The country also has mostly mild weather and a mighty river in the Nile, which travels the entire length of the country from the border with Sudan in the south to the Mediterranean more than a 1,000 kilometres north — providing ample habitat for water birds.
But it is the birdlife of Cairo that has been the most surprising discovery for Dr El Kollali.
The city’s birds seem to be able to make do with whatever the city throws at them.
Dr El Kollali’s accounts of birds’ behavioural patterns in Cairo speak to their ingenious adaptation to life in the big city.
Many, he says, spend hours perched on the jungle of television antennas that sprout from almost every rooftop.
Others build their nests high up in air conditioning vents or in vacant apartments, spending time on the ground only when they descend to feed.
Some birds have adapted to searching for food among the rubbish strewn along the banks of the Nile in the heart of the city.
As well as feeding there, he has even spotted some birds building their nests on floating food trays made of white cork.
“It is true that you may spot many floating objects thrown in the Nile but some water birds seem to recycle what they find and make use of it to protect their nests and chicks or simply use them as a ‘boat’ to stand on while catching fish” he said.
Curiously, bird species living in Cairo include kites, kestrels, and Alexandrine and rose-ringed parakeets that have, over the years, escaped captivity and multiplied in the capital, and now jostle for space with the scores of native and migratory birds that also call the city home.
Dr El Kollali’s bird watching also helps him meet fellow bird lovers, although at times that happens under unlikely circumstances.
One story he enthusiastically shares is about a parakeet he recently spotted in Zamalek that had a ring on its foot.
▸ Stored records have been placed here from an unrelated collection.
@[simp] theorem execRemuw_wf {rd rs1 rs2 : Reg} {s : State} (h : s.mem.wf = true) :
    CanonOut (execRemuw rd rs1 rs2 s) := by simp [execRemuw, *]

@[simp] theorem execAddi_wf {rd rs1 : Reg} {imm : BitVec 12} {s : State} (h : s.mem.wf = true) :
    CanonOut (execAddi rd rs1 imm s) := by simp [execAddi, *]

@[simp] theorem execSlti_wf {rd rs1 : Reg} {imm : BitVec 12} {s : State} (h : s.mem.wf = true) :
    CanonOut (execSlti rd rs1 imm s) := by simp [execSlti, *]

@[simp] theorem execSltiu_wf {rd rs1 : Reg} {imm : BitVec 12} {s : State} (h : s.mem.wf = true) :
    CanonOut (execSltiu rd rs1 imm s) := by simp [execSltiu, *]

@[simp] theorem execXori_wf {rd rs1 : Reg} {imm : BitVec 12} {s : State} (h : s.mem.wf = true) :
    CanonOut (execXori rd rs1 imm s) := by simp [execXori, *]

@[simp] theorem execOri_wf {rd rs1 : Reg} {imm : BitVec 12} {s : State} (h : s.mem.wf = true) :
    CanonOut (execOri rd rs1 imm s) := by simp [execOri, *]

@[simp] theorem execAndi_wf {rd rs1 : Reg} {imm : BitVec 12} {s : State} (h : s.mem.wf = true) :
    CanonOut (execAndi rd rs1 imm s) := by simp [execAndi, *]

@[simp] theorem execAddiw_wf {rd rs1 : Reg} {imm : BitVec 12} {s : State} (h : s.mem.wf = true) :
    CanonOut (execAddiw rd rs1 imm s) := by simp [execAddiw, *]

@[simp] theorem execSlli_wf {rd rs1 : Reg} {sh : BitVec 6} {s : State} (h : s.mem.wf = true) :
    CanonOut (execSlli rd rs1 sh s) := by simp [execSlli, *]

@[simp] theorem execSrli_wf {rd rs1 : Reg} {sh : BitVec 6} {s : State} (h : s.mem.wf = true) :
    CanonOut (execSrli rd rs1 sh s) := by simp [execSrli, *]

@[simp] theorem execSrai_wf {rd rs1 : Reg} {sh : BitVec 6} {s : State} (h : s.mem.wf = true) :
    CanonOut (execSrai rd rs1 sh s) := by simp [execSrai, *]

@[simp] theorem execSlliw_wf {rd rs1 : Reg} {sh : BitVec 5} {s : State} (h : s.mem.wf = true) :
    CanonOut (execSlliw rd rs1 sh s) := by simp [execSlliw, *]

@[simp] theorem execSrliw_wf {rd rs1 : Reg} {sh : BitVec 5} {s : State} (h : s.mem.wf = true) :
    CanonOut (execSrliw rd rs1 sh s) := by simp [execSrliw, *]

@[simp] theorem execSraiw_wf {rd rs1 : Reg} {sh : BitVec 5} {s : State} (h : s.mem.wf = true) :
    CanonOut (execSraiw rd rs1 sh s) := by simp [execSraiw, *]

@[simp] theorem execClz_wf {rd rs1 : Reg} {s : State} (h : s.mem.wf = true) : CanonOut (execClz rd rs1 s) := by simp [execClz, *]

@[simp] theorem execCtz_wf {rd rs1 : Reg} {s : State} (h : s.mem.wf = true) : CanonOut (execCtz rd rs1 s) := by simp [execCtz, *]

@[simp] theorem execCpop_wf {rd rs1 : Reg} {s : State} (h : s.mem.wf = true) :
    CanonOut (execCpop rd rs1 s) := by simp [execCpop, *]

@[simp] theorem execLui_wf {rd : Reg} {imm : BitVec 20} {s : State} (h : s.mem.wf = true) :
    CanonOut (execLui rd imm s) := by simp [execLui, *]

@[simp] theorem execAuipc_wf {rd : Reg} {imm : BitVec 20} {s : State} (h : s.mem.wf = true) :
    CanonOut (execAuipc rd imm s) := by simp [execAuipc, *]

@[simp] theorem updPeer_mem (s : State) (p : Nat) (f : Peer → Peer) : (updPeer s p f).mem = s.mem := rfl

@[simp] theorem sendFlit_mem (s : State) (p : Nat) (packet : Option Event) : (sendFlit s p packet).mem = s.mem := by
  simp only [sendFlit]
  split <;> simp

@[simp] theorem pumpPeer_mem (n : Nat) (s : State) (n1 : Nat) : (pumpPeer n s n1).mem = s.mem := by
  fun_induction pumpPeer <;> simp_all

@[simp] theorem sendTo_mem (s : State) (p : Nat) (e : Event) : (sendTo s p e).mem = s.mem := by simp [sendTo]

/-! ### Rights (R427, R428) -/

@[simp] theorem failTrap_mem (s : State) (t : Nat) (f : Fail) : (failTrap s t f).mem = s.mem := by simp [failTrap]

/-! ### Lines -/

@[simp] theorem useOnce_mem (s : State) (core line : Nat) : (useOnce s core line).mem = s.mem := by simp [useOnce]

@[simp] theorem askLine_mem (s : State) (core line : Nat) (e : Event) : (askLine s core line e).mem = s.mem := by simp [askLine]

@[simp] theorem askRead_mem (s : State) (core : Nat) (xs : List (Nat × BitVec 128)) :
    (askRead s core xs).mem = s.mem := by simp [askRead]

@[simp] theorem askWrite_mem (s : State) (core : Nat) (xs : List (Nat × BitVec 128)) :
    (askWrite s core xs).mem = s.mem := by simp [askWrite]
After he posted a photo of the bird online, a mutual friend called him to say it was her pet that had escaped a few days earlier.
The distraught owner soon joined Dr El Kollali at the spot where he saw the bird and repeatedly yelled her parakeet’s name. It soon flew over and perched on her shoulder. She fed it, placed it in a cage and took it home, where it lived freely.
The bird, however, had other ideas and escaped again, only to be found and returned home three more times before finally disappearing altogether. Its owner believes it may have chosen to live among the wild birds of Cairo.